- WHAT YOU HAVE TO DO:
Transcribe the data exactly, stopping after the "a cycle. -/" line.

- MATERIAL SHOWN:

/-- Neither chunk's write signature meets the other's read or write signature. -/
def Request.conflictFree (a b : Request) : Bool := !(meets a.wsig b.rsig || meets a.wsig b.wsig || meets b.wsig a.rsig)
/-- R229's order: the active solo request, then the earliest, then by the pointer. -/
def Request.before (ptr : Nat) (a b : Request) : Bool :=
  if a.solo != b.solo then a.solo
  else if a.since ≠ b.since then decide (a.since.toNat < b.since.toNat)
  else decide ((a.place + 256 - ptr) % 256 < (b.place + 256 - ptr) % 256)
/-- The first of some requests. -/
def firstOf (ptr : Nat) (l : List Request) : Option Request := l.foldl (fun b r => match b with
  | none => some r
  | some x => if Request.before ptr r x then some r else b) none
/-- The request of core `l` of a tile, made in a cycle. -/
def State.coreRequest (s : State) (t : Nat) (r : Nat × DWord) : Request :=
  let k := s.chunkOf t r.1
  ⟨r.1, r.2, k.rsig, k.wsig, (s.tileAt t).soloHead == some r.1 && k.solo, none⟩
/-- The requests that a tile's arbiter may take in this cycle: none while an agent that it has granted has still to perform its write. (DEDUCED, log 47.) -/
def State.pending (s : State) (t : Nat) : List Request :=
  let k := s.tileAt t
  if k.asks.any (·.won) then [] else
  (k.reqs.filter (s.grantable t)).map (s.coreRequest t) ++ (k.asks.filter (s.askable t)).map fun a => ⟨a.place, a.since, a.rsig, a.wsig, false, some a.what⟩
/-- The requests that the arbiter grants in this cycle: the first in its order, and the first behind it that does not conflict with it (R229). -/
def State.winners (s : State) (t : Nat) : List Request :=
  let ptr := (s.tileAt t).ptr
  match firstOf ptr (s.pending t) with
  | none => []
  | some a => a :: (firstOf ptr ((s.pending t).filter fun r => decide (r ≠ a) && a.conflictFree r)).toList
/-- R230: a core's request is granted; its write signature squashes what it meets. Its solo chunk is the active one no longer (R232). -/
def State.grant (s : State) (t : Nat) (r : Nat × DWord) : State :=
  let c := coreOf t r.1
  let w := (s.chunkOf t r.1).wsig
  let s := s.onTile t fun k => { k with reqs := k.reqs.filter fun q => q.1 ≠ r.1, granted := k.granted ++ [r.1], ptr := (r.1 + 1) % 256,
                                        solo := k.solo.filter (· ≠ r.1) }
  let s := s.onCore c fun k => { k with status := match k.status with
    | .ending a => .granted a
    | st => st }
  s.squashMeeting t w (some c)
/-- A request is granted: a core's commit begins, an agent may perform its step (`State.agentGrant`). -/
def State.award (s : State) (t : Nat) (r : Request) : State := match r.who with
  | none => s.grant t (r.place, r.since)
  | some w => s.onTile t fun k => { k with asks := k.asks.map fun a => if a.what = w then { a with won := true } else a, ptr := (r.place + 1) % 256 }
/-- R229: the arbiter of tile `t` grants the requests of one cycle. (DEDUCED, log 47.) -/
def execCommitGrant (t : Nat) (s : State) : Res :=
  if 64 ≤ t then .fault .noSuchAgent else .next ((s.winners t).foldl (fun s r => s.award t r) s)

/-! ## The completion of a commit (R231, R233) -/

/-- Release a held store (R231, R234, R237): a global-alias one is performed at once, a private-alias one by the core's port, one at a translated
address by a step of its streamer's, each word of a vst by its own (DESIGN CHOICE, log 67). -/
def State.performStore (s : State) (c : Nat) (ea : DWord) (key : Option Nat) (bs : List Byte) (rows : Bool) (pc : Word) : State :=
  match key, place ea.toNat with
  | some k, _ => s.send (.globalStorePerformed c k bs (.store ea (s.coreAt c).ctx.id pc))
  | none, .own off => s.onCore c fun k => { k with port := k.port ++ [(off, bs, k.ctx.id, rows)] }
  | none, .glob d off => s.extWrite d off bs (s.coreAt c).ctx.id rows
  | none, _ => s
/-- Set a tile's stated demand, and its pressure (R202, R247, R252). -/
def Tile.withPress (t : Tile) : Tile :=
  { t with press := if t.size = 0 then 0 else BitVec.ofNat 16 (min 65535 (t.demand.toNat * 256 / t.size.toNat)) }
def Tile.state (t : Tile) (v : Word) : Tile :=
  if v = 0 then { t with stated := false } else { t with stated := true, demand := BitVec.ofNat 16 (min v.toNat 65535) }.withPress
/-- Count a released or discarded transfer as completed (R170): XIDC passes every ID completed beyond it. -/
def Ctx.xidDone (x : Ctx) (k : BitVec 2) (id : Word) : Ctx :=
  let n := x.xidc[k.toNat]'(by omega)
  let all := x.xdone ++ [(k, id)]
  let step (n : Word) : Nat → Word := fun fuel => (List.range fuel).foldl (fun n _ => if all.contains (k, n + 1) then n + 1 else n) n
  let n' := step n all.length
  { x with xidc := x.xidc.set k.toNat n' (by omega), xdone := all.filter fun e => e.1 ≠ k || idBefore n' e.2 }
/-- One held effect other than a store and a barrier effect leaves the core (R233). -/
def State.release (s : State) (c : Nat) : Held → State
  | .store _ _ _ _ _ | .bar _ => s
  | .packet p => s.issue c p
  | .mcmd m =>
    let s := s.onCore c fun k => { k with ctx := { k.ctx with mseq := m.seq } }
    if (s.coreAt c).ctx.mdrop then s else s.onCore c fun k => { k with entering := k.entering ++ [m] }
  | .copy t =>
    let s := s.onCore c fun k => { k with ctx := { k.ctx with xid := k.ctx.xid.set t.chan.toNat t.id (by omega) } }
    if (s.coreAt c).ctx.cdrop.contains t.chan then s.onCore c fun k => { k with ctx := k.ctx.xidDone t.chan t.id }
    else s.onCore c fun k => { k with copies := k.copies ++ [{ t with key := s.tick * 2 ^ 20 + k.copies.length + 1 }] }
  | .push ch spill eos slot bs => s.releasePush ch spill eos slot bs
  | .pop q ch eos =>
    if q = 0 then s.onCore c fun k => { k with ctx := { k.ctx with q0 := k.ctx.q0.drop 1 } }
    else if q = 1 then s.onCore c fun k => { k with ctx := { k.ctx with q1 := k.ctx.q1.drop 1 } }
    else s.releasePop ch eos
  | .bind ch consumer f off on st =>
    (s.onChan ch fun k =>
      let k := { k with bound := true, f := f, off := off, on := on, streamer := st }
      if consumer then { k with consBound := true } else { k with prodBound := true }).touch ch
  | .unbind ch consumer => (s.onChan ch fun k => if consumer then { k with consBound := false } else { k with prodBound := false }).touch ch
  | .mask op v own =>
    (s.onCore c fun k =>
      let new := csrNew (op + 1) k.clsmsk v
      { k with clsmsk := (k.clsmsk &&& ~~~own) ||| (new &&& own) }).refill c
  | .vdone => s.onCore c fun k => { k with ctx := { k.ctx with vdone := k.ctx.vdone || k.ctx.vacate } }
  | .terdem v => s.onTile (tileOf c) fun t => t.state v
/-- A push to a channel or a pop from one. -/
def Held.isElement : Held → Bool
  | .push _ _ _ _ _ => true
  | .pop q _ _ => q != 0 && q != 1
  | _ => false
/-- A binding of this end of a channel. -/
def Held.binds (ch : BitVec 15) (consumer : Bool) : Held → Bool
  | .bind c b _ _ _ _ => c == ch && b == consumer
  | _ => false
/-- R165: the effects that leave ahead of the chunk's pushes and pops, and those that do not: bindings, and an unbinding that one of the same end
follows. -/
def bindsFirst : List Held → List Held × List Held
  | [] => ([], [])
  | h :: r =>
    let q := bindsFirst r
    if (match h with
      | .bind _ _ _ _ _ _ => true
      | .unbind ch b => r.any (Held.binds ch b)
      | _ => false) then (h :: q.1, q.2) else (q.1, h :: q.2)
/-- The order in which effects leave: program order (R9), but for the bindings that go ahead of the chunk's first push or pop (R165). -/
def releaseOrder (l : List Held) : List Held :=
  let pre := l.takeWhile fun h => !h.isElement
  let q := bindsFirst (l.dropWhile fun h => !h.isElement)
  pre ++ q.1 ++ q.2
def Held.isStore : Held → Bool
  | .store _ _ _ _ _ => true
  | _ => false
/-- A held store to a scratchpad. -/
def Held.isLocal : Held → Bool
  | .store _ none _ _ _ => true
  | _ => false
def Held.isBar : Held → Bool
  | .bar _ => true
  | _ => false
/-- An arrival, which carries release (R203). -/
def BarOp.isArrive : BarOp → Bool
  | .arrive _ => true
  | _ => false
/-- The effects that are no stores leave in order. An arrival waits for the deposits and atomics that left before it
(R203); a barrier effect may reach its agent in the cycle of the next one (R206; DESIGN CHOICE, log 53). -/
def State.releaseRest (s : State) (c : Nat) : List Held → State
  | [] => s
  | .bar o :: r =>
    if BarOp.isArrive o && s.agenda.any (evScratch c) then (s.send (.barrierUpdate c [o])).releaseRest c r
    else if r.any Held.isBar && Config.sameCycle (s.tick + r.length) then (s.onCore c fun k => { k with barq := k.barq ++ [o] }).releaseRest c r
    else (s.barUpdate c [o]).releaseRest c r
  | h :: r => (s.release c h).releaseRest c r
/-- Held stores are released in program order (R231). -/
def State.performStores (s : State) (c : Nat) (held : List Held) : State :=
  held.foldl (fun s h => match h with
    | .store ea key bs rows pc => s.performStore c ea key bs rows pc
    | _ => s) s
/-- The held effects of a committed chunk leave (R231, R233): stores first, the tile's all performed (R230), then the rest. -/
def State.releaseAll (s : State) (c : Nat) (held : List Held) : State :=
  ((s.performStores c held).drain c).releaseRest c (releaseOrder (held.filter fun h => !h.isStore))
/-- The commits granted before this one whose stores meet its own are complete; an lbsync's empty chunk waits for every one (R234). -/
def State.mayComplete (s : State) (c : Nat) : Bool :=
  let t := tileOf c
  let before := (s.tileAt t).granted.takeWhile (· ≠ localOf c)
  match (s.coreAt c).status with
  | .granted .sync => before.isEmpty && !(s.tileAt t).asks.any (·.won)
  | _ => !(before.any fun l => meets (s.chunkOf t l).wsig (s.coreAt c).fir.chunk.wsig)
/-- The stores of core `c`'s granted chunk to scratchpads of the tile leave before its commit completes: those of the global alias are performed, those of
the private alias stand in the core's port until they reach their banks (R231, R234; DEDUCED, log 56). -/
def State.storesLeave (s : State) (c : Nat) : State :=
  match (s.coreAt c).status with
  | .granted _ =>
    if ¬ s.mayComplete c then s else
    (s.performStores c ((s.coreAt c).fir.chunk.held.filter Held.isLocal)).onCore c fun k =>
      { k with fir := { k.fir with chunk := { k.fir.chunk with held := k.fir.chunk.held.filter fun h => !h.isLocal } } }
  | _ => s
/-- An lbsync lets the private port see what others wrote (R234; DEDUCED, log 56). -/
def State.settlePort (s : State) (c : Nat) : After → State
  | .sync => s.catchUp c
  | _ => s
/-- What follows a completed commit (R231). -/
def State.after (s : State) (c : Nat) (a : After) : State :=
  match a with
  | .run | .sync => s.onCore c fun k => { k with status := .running }
  | .finish => s.finish c
  | .trap code lo hi d => s.onCore c fun k => { k with status := .entry code lo hi d }
  | .wait w => s.onCore c fun k => { k with status := .waiting w }
  | .park q push => ((s.goto c).setStatus .running).parkNow q push
  | .preempt => s.preempt c
  | .answer a => s.onCore c fun k => { k with status := .answer a }
/-- R230, R231: the granted chunk of core `c` has its stores performed, its other held effects leave, and the firing goes on. -/
def execCommitComplete (c : Nat) (s : State) : Res :=
  atCore c s fun s =>
    match (s.coreAt c).status with
    | .granted a =>
      if ¬ s.mayComplete c then s else
      let held := (s.coreAt c).fir.chunk.held
      let s := (s.releaseAll c held).settlePort c a
      let s := s.onTile (tileOf c) fun t => { t with granted := t.granted.filter (· ≠ localOf c) }
      let s := s.onCore c fun k => { k with fir := { k.fir with chunk := .fresh } }
      s.after c a
    | _ => s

- ANSWER SPACE:
/-- Neither chunk's write signature meets the other's read or write signature. -/
def Request.conflictFree (a b : Request) : Bool := !(meets a.wsig b.rsig || meets a.wsig b.wsig || meets b.wsig a.rsig)
/-- R229's order: the active solo request, then the earliest, then by the pointer. -/
def Request.before (ptr : Nat) (a b : Request) : Bool :=
  if a.solo != b.solo then a.solo
  else if a.since ≠ b.since then decide (a.since.toNat < b.since.toNat)
  else decide ((a.place + 256 - ptr) % 256 < (b.place + 256 - ptr) % 256)
/-- The first of some requests. -/
def firstOf (ptr : Nat) (l : List Request) : Option Request := l.foldl (fun b r => match b with
  | none => some r
  | some x => if Request.before ptr r x then some r else b) none
/-- The request of core `l` of a tile, made in a cycle. -/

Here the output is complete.